The fourth screening stage employed a different criterion for identifying potential duplicate protocols. Instead of looking at the total number of duplicate responses with the previous protocol (sorted by nickname), I looked only at the number of duplicate responses within the first 120 items. This screening identified one protocol with 120 duplicate responses that had not been detected by the <155 criterion. I eliminated this protocol as well as three protocols with 66 duplicate responses and one with 76 duplicate responses, leaving 22,645 cases.

The fifth stage of screening eliminated protocols with excessive missing answers. The average number of missing response in the sample at this point was 1.8 (SD=2.5). Protocols with less than 11 missing responses constituted 98.7% of the sample, so <11 missing responses was used as a cutoff. This left 22,361 cases.

The sixth stage of screening focused on apparent non-responsive answering, defined as long strings of answers with the same response category, e.g., two-dozen "Very Accurate" responses in a row. I generated frequency curves for the longest strings of each response category and computed the mean, range, and SD for these longest strings. The means for each response category were between .97 and 3.68, with SDs between 1.43 and 4.32. The longest consecutive strings ranged from 58 consecutive "Somewhat Accurate" to 257 "Neither Accurate nor Inaccurate" answers. These results and the frequency curves led me to reject protocols containing strings of "Very Inaccurate," >14; "Moderately Inaccurate," >15; "Neither Accurate nor Inaccurate," >59; "Somewhat Accurate," >19; and "Very Accurate," >27. These cutoffs retained at least 99% of protocols in each case, resulting in a sample size of 22,295.

The seventh stage of screening demanded a certain level of internal consistency in responding. I considered item response theory models (e.g., Reise, 1999) for this stage, but judged them to be overly restrictive for data screening. Instead, I used two alternative methods, one suggested by Douglas Jackson (1976) and one suggested by Lewis R. Goldberg (personal communication, June 20, 2000). In Jackson's method, items within each of the 30 facet scales are numbered sequentially in the order in which they appear in the inventory and then divided into odd-numbered and even-numbered subsets. Scores are computed for the half-scale subsets, a product moment correlation is computed between the odd- and even-numbered half-scale scores across all 30 scales, and corrected for decreased length by the Spearman-Brown formula. Jackson refers to this value as an "individual reliability" coefficient. The mean individual reliability coefficient in the present sample was .84 (SD=.10). A fairly lenient minimum cutoff of .40 was chosen, which disqualified only .7% of the sample.
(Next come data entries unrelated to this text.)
-- ==== Sys2Proof/Tests/Slice0.lean ====
section
/-! SUPPORT. Tests of the model: the refusals of WellFormed, the manual's worked figures, one or two steps of each command
with results worked out by hand from the rules, and for each statement states that meet its hypotheses. -/

namespace Sys2Proof.Machine.Slice0

open Sys2Proof Sys2Proof.Machine

set_option Elab.async false

/-! ### A yard for the tests -/

/-- Bytes of an entry, at their offsets. -/
def cells (t : Table) (i : Nat) (l : List (Nat × Byte)) : Bank := l.map fun x => (bankAddr t i x.1, x.2)

/-- Limits of 300 A, base draw 1 A, the e-stop override at full level on group 5; slot 0 on topic 7 for 1000 ms; permit entry
0 gates P_UP on general input 2 being active; channel 0 in group 0 with 5 A at shed class 3; group 0 with a transition of
1 s; scene 0 with two items; the three axes fitted. -/
def tables : Bank :=
  cells .zone 0
    [(0, 11), (1, 184), (2, 11), (3, 184), (4, 11), (5, 184), (7, 10), (13, 2), (21, 5), (22, 3), (23, 232)] ++
  cells .watch 0 [(0, 128), (1, 7)] ++
  cells .permit 0 [(0, 129), (1, 2), (6, 1), (10, 4)] ++
  cells .channel 0 [(0, 1), (2, 50)] ++
  cells .group 0 [(1, 10)] ++
  cells .scene 0 [(1, 2), (3, 50), (5, 5), (6, 1), (7, 18), (8, 192)] ++
  cells .axis 0
    [(0, 128), (1, 50), (2, 18), (3, 192), (4, 200), (5, 1), (6, 244), (13, 56), (14, 73), (15, 97), (16, 44), (17, 31),
     (18, 65), (19, 44), (20, 1), (21, 134), (22, 160), (23, 7), (24, 208), (25, 1), (26, 244), (27, 18), (28, 193),
     (29, 144)] ++
  cells .axis 1
    [(0, 128), (1, 50), (2, 25), (3, 1), (4, 44), (5, 3), (6, 232), (7, 2), (8, 162), (9, 188), (13, 30), (14, 25), (16, 100),
     (18, 200)] ++
  cells .axis 2 [(0, 128), (2, 6), (3, 64), (4, 80), (18, 50)]

/-- What the seven publication records hold in the yard. -/
def records : Vector (List Byte) 7 :=
  #v[[3, 0, 1, 0, 0, 255], [0, 16, 0, 0, 0, 0, 0], [0, 64, 0], [0, 64, 0], [0, 0, 0, 0, 0, 0, 0, 0], [0, 0, 0, 0, 0, 0, 0, 0],
    [0, 0, 0, 0, 0, 0, 0, 0]]

/-- A running part with these tables, every motion permitted, and nothing under way. -/
def yard : State :=
  { State.reset with
    power := .running
    exe := { Executor.initial with pubs := Vector.ofFn fun r => { Executor.initial.pubs[r] with held := records[r] } }
    store := { State.reset.store with active := tables, shadow := tables }
    permits := { State.reset.permits with blocked := 0 } }

/-- The state with every consequence taken: it is calm unless an axis is STARTING. -/
def calmed (s : State) : State :=
  State.holdContents
    { s with
      power := .running
      store := { s.store with commitPending := false }
      budget := { s.budget with waiters := [], evalDue := false }
      requests := Vector.ofFn s.channelRequest }

theorem calmed_calm {s : State} (h : ∀ a, (s.axis a).phase ≠ .starting) : (calmed s).Calm := by
  refine ⟨⟨rfl, h, rfl, rfl, fun c => ?_, fun r => ?_⟩, rfl⟩
  · show (Vector.ofFn s.channelRequest)[c] = s.channelRequest c
    simp
  · simp only [calmed, State.holdContents, vmap_get]
    fin_cases r <;> rfl

/-- The yard with changes. -/
def at' (f : State → State) : State := f yard

/-- The yard with changes, calmed. -/
def calm (f : State → State) : State := calmed (f yard)

/-- The outcome is a next state with a property. -/
def nextSat (o : Host.Outcome State Fault Refusal) (p : State → Bool) : Bool :=
  match o with
  | .next t => p t
  | _ => false

/-- A record from node 9 at the trunk, on topic 5 in class 1. -/
def ask (k : Kind) (bytes : List Byte) : Request :=
  { port := .trunk, broadcast := false, cls := 1, kind := k, topic := 5, src := 9, payload := bytes }

/-- The record is the one of the intake queue. -/
def asked (k : Kind) (bytes : List Byte) (s : State) : State := s.setIntake [ask k bytes]

def withGroup (g : Fin 12) (f : LightGroup → LightGroup) (s : State) : State := { s with groups := vupdate s.groups g f }

def withWl (f : Windlass → Windlass) (s : State) : State := { s with wl := f s.wl }

def withInput (i : Fin 13) (v : Bool) (s : State) : State := s.takeInput i v

/-- An axis at work in a direction. -/
def working (a : Axis) (ph : AxisPhase) (m : Motion) (s : State) : State :=
  s.mapAxis a fun x => { x with phase := ph, dir := some m, admitted := true }

/-- The platform runs up with pump and valve. -/
def platformRuns (s : State) : State :=
  { (working .platform .running .pUp s).mapAxis .platform fun x => { x with target := some .up } with
    axes := { ((working .platform .running .pUp s).mapAxis .platform fun x => { x with target := some .up }).axes with
      pumpList := [.platform] }
    out := { s.out with platformUp := true, pump := true } }

/-- The windlass drives at a duty. -/
def windlassRuns (m : Motion) (mode : WindlassMode) (duty : Nat) (s : State) : State :=
  { withWl (fun w => { w with mode := mode, duty := duty, dutyTarget := duty, ramp := some 0, stall := some 0 })
      (working .windlass .running m s) with
    out := { s.out with bridge := { dir := some m, count := 0, high := 0 } } }

/-- The payloads of the replies that stand in the trunk's own queue. -/
def replies (s : State) : List (List Byte) :=
  s.trunk.own.filterMap fun e => if e.record.isNone then some e.frame.payload else none

/-- A COMMAND frame to node 0. -/
def frame : Frame := { cls := 1, kind := .command, topic := 5, src := 9, dst := some 0, payload := [3] }

/-- A STATE frame on topic 7. -/
def stateFrame : Frame := { cls := 2, kind := .state, topic := 7, src := 4, dst := none, payload := [1, 2] }

theorem test_yard_records : ∀ r : Fin 7, records[r] = yard.recordContent r := by decide +kernel

/-! ### Well-formed commands -/

theorem test_wf_longest : Instr.wf (.arrival .trunk (List.replicate 112 true)) = true := by decide +kernel

/-- A frame cannot have more bits (spec/12, 12.1). -/
theorem test_wf_refuses_longer : Instr.wf (.arrival .trunk (List.replicate 113 true)) = false := by decide +kernel

/-! ### The manual's figures -/

/-- spec/12, 12.1: a COMMAND with 2 payload bytes has 65 bits, a STATE frame with 8 has 107, start of frame included. -/
theorem test_frame_lengths :
    (Frame.lineBits { frame with payload := [1, 2] }).length + 1 = 65 ∧
      (Frame.lineBits { stateFrame with payload := [1, 2, 3, 4, 5, 6, 7, 8] }).length + 1 = 107 := by decide +kernel

/-- The check value that the register of R176 is known to give for the digits 1 to 9 as bytes. -/
theorem test_link_check :
    linkCheck ([0x31, 0x32, 0x33, 0x34, 0x35, 0x36, 0x37, 0x38, 0x39].flatMap (bitsOf 8)) = 0x29B1 := by decide +kernel

/-- spec/06, 6.2.1: the rising and the falling fade. -/
theorem test_fade_figures :
    [1, 2, 10, 29, 30].map (fun e => fadeLevel 0 735 e 30) = [24, 49, 245, 710, 735] ∧
      [1, 3, 19, 20].map (fun e => fadeLevel 900 250 e 20) = [868, 803, 283, 250] := by decide +kernel

/-- spec/07, 7.3.1: the five channels. -/
def figures : List Chan :=
  [⟨true, 40, 1000, 0, 0⟩, ⟨true, 120, 800, 200, 1⟩, ⟨true, 100, 1000, 300, 2⟩, ⟨true, 80, 750, 0, 3⟩, ⟨true, 90, 600, 100, 3⟩]

/-- spec/07, 7.3.1 and 7.6: request draw, floor draw, and the verdicts of the start and of steps 1, 2 and 4. -/
theorem test_shedding_figures :
    requestDraw figures = 350 ∧ floorDraw figures = 103 ∧
      [500, 620, 700, 400].map (verdict figures 800) =
        [⟨.shedding, 3, 132⟩, ⟨.shedding, 2, 18⟩, ⟨.overdrawn, 1, 0⟩, ⟨.normal, 0, 256⟩] := by decide +kernel

/-- spec/07, 7.3.1 and 7.6: the grants at the start, at step 1 and at step 2. -/
theorem test_grant_figures :
    figures.map (fun c => c.granted ⟨.shedding, 3, 132⟩) = [1000, 800, 1000, 386, 357] ∧
      figures.map (fun c => c.granted ⟨.shedding, 2, 18⟩) = [1000, 800, 349, 0, 100] ∧
      figures.map (fun c => c.granted ⟨.overdrawn, 1, 0⟩) = [1000, 200, 300, 0, 100] := by decide +kernel

/-! ### Power and the ports -/

/-- R175: the node straps 63 are taken as 62, and the rate straps are read. -/
theorem test_powerOn : nextSat (exec (.powerOn ⟨63, true, false⟩) yard) (fun t =>
    t.power == .loading && t.node == 62 && t.trunk.fast && !t.spur.fast && t.trunk.own == []) = true := by decide +kernel

/-- R87, R67, R17: without a marker STORE_EMPTY is raised; each port waits for 10 bit times; seven records are queued. -/
theorem test_startUpLoadEnd : nextSat (exec .startUpLoadEnd State.reset) (fun t =>
    t.power == .running && t.raised .storeEmpty && t.trunk.line == .release (some 400) && t.spur.line == .release (some 1600) &&
      t.trunk.own.length == 7) = true := by decide +kernel

theorem test_powerLoss : nextSat (exec .powerLoss (at' (asked .command [3]))) (fun t =>
    t.power == .off && t.exe.intake == []) = true := by decide +kernel

/-- R27, R52: an accepted COMMAND to the part joins the intake queue, and a frame with one bit changed does not (R3, R8). -/
theorem test_arrival_command :
    nextSat (exec (.arrival .trunk frame.lineBits) (at' fun s => s.mapPort .trunk fun x => { x with line := .receiving }))
      (fun t => t.exe.intake == [ask .command [3]] && t.trunk.score == 0) = true ∧
    nextSat (exec (.arrival .trunk (frame.lineBits.set 30 true))
        (at' fun s => s.mapPort .trunk fun x => { x with line := .receiving }))
      (fun t => t.exe.intake == [] && t.trunk.score == 1) = true := by decide +kernel

/-- R41, R42: a STATE frame on the topic of slot 0 is captured there. -/
theorem test_arrival_state : nextSat (exec (.arrival .spur stateFrame.lineBits)
    (at' fun s => s.mapPort .spur fun x => { x with line := .receiving })) (fun t =>
    t.watch[0] == { phase := .fresh, payload := [1, 2], lastSource := 4, age := 0, fresh := true, due := false } &&
      t.watch[1].phase == .empty && t.trunk.fwd == [stateFrame]) = true := by decide +kernel

/-- R4, R9: of the two heads the more urgent is sent, here the forwarded one. -/
theorem test_idleBus : nextSat (exec (.idleBus .trunk) (at' fun s => s.mapPort .trunk fun x =>
    ({ x with line := .idle, fwd := [frame] }).joinOwn none { frame with cls := 2 })) (fun t =>
    t.trunk.line == .sending false frame) = true := by decide +kernel

theorem test_startOfFrame : nextSat (exec (.startOfFrame .trunk) (at' fun s => s.mapPort .trunk fun x =>
    { x with line := .idle })) (fun t => t.trunk.line == .receiving) = true := by decide +kernel

/-- R17: a frame under way at the release, and one that begins before the gap, are not received: the port waits for the gap
after them, and its score stays. -/
theorem test_startOfFrame_at_release :
    nextSat (exec (.arrival .trunk frame.lineBits)
        (at' fun s => s.mapPort .trunk fun x => { x with line := .release none, score := 4 }))
      (fun t => t.exe.intake == [] && t.trunk.score == 4 && t.trunk.line == .release (some 400)) = true ∧
    nextSat (exec (.startOfFrame .trunk) (at' fun s => s.mapPort .trunk fun x => { x with line := .release (some 3) }))
      (fun t => t.trunk.line == .release none) = true ∧
    nextSat (exec .startUpLoadEnd (State.reset.setBusy .spur true))
      (fun t => t.trunk.line == .release (some 400) && t.spur.line == .release none) = true := by decide +kernel

/-- A trunk that sends the head of its forward queue at a score. -/
def sends (score : Nat) (s : State) : State :=
  s.mapPort .trunk fun x => { x with line := .sending false frame, fwd := [frame], score := score }

/-- R5: the frame stays queued. -/
theorem test_lostArbitration : nextSat (exec (.lostArbitration .trunk) (at' (sends 20))) (fun t =>
    t.trunk.fwd == [frame] && t.trunk.score == 20 && t.trunk.line == .receiving) = true := by decide +kernel

/-- R6, R8, R10: a transmit error adds 8, and 96 brings DEGRADED. -/
theorem test_transmitError : nextSat (exec (.transmitError .trunk) (at' (sends 88))) (fun t =>
    t.trunk.score == 96 && t.trunk.phase == .degraded && t.raised .trunkDegraded && t.trunk.fwd == [frame]) = true := by
  decide +kernel

/-- R7, R8: the frame leaves, and the score falls by 1. -/
theorem test_completion : nextSat (exec (.completion .trunk) (at' (sends 20))) (fun t =>
    t.trunk.fwd == [] && t.trunk.score == 19 && t.trunk.line == .gap 400) = true := by decide +kernel

/-! ### The executor -/

/-- R177: code 64 in a COMMAND is no verb. -/
theorem test_unknownVerb : nextSat (exec .unknownVerb (at' (asked .command [64]))) (fun t =>
    replies t == [[5, 64]] && t.exe.intake == []) = true := by decide +kernel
In Goldberg's method, all items on the inventory are inter-correlated to identify the 30 unique pairs of items with the highest negative correlations. Goldberg refers to such pairs (e.g., #31, "Fear for the worst" and #154 "Think that all will be well") as “semantic antonyms.” [At the reading of this paper, Wim Hofstee correctly noted that these pairs are actually psychometric antonyms rather than semantic antonyms.] Consistent responders should tend to answer the semantic antonyms in opposite directions, such that a correlation across the antonyms within one protocol should be negative. The average antonym correlation was -.47 (SD=.20). The sign on these correlations was reversed so that a higher number indicated more consistency. A minimum correlation cutoff of .07 was chosen, which disqualified 3.2% of the sample. The Jackson and Goldberg consistency indices correlated .49 with each other, indicating that they were identifying many of the same inconsistent responders. After protocols that failed to pass either Jackson's or Goldberg's consistency tests were eliminated, the final sample size was 21,588. This reduced sample was used for re-norming and development of an IPIP-NEO short form, described below.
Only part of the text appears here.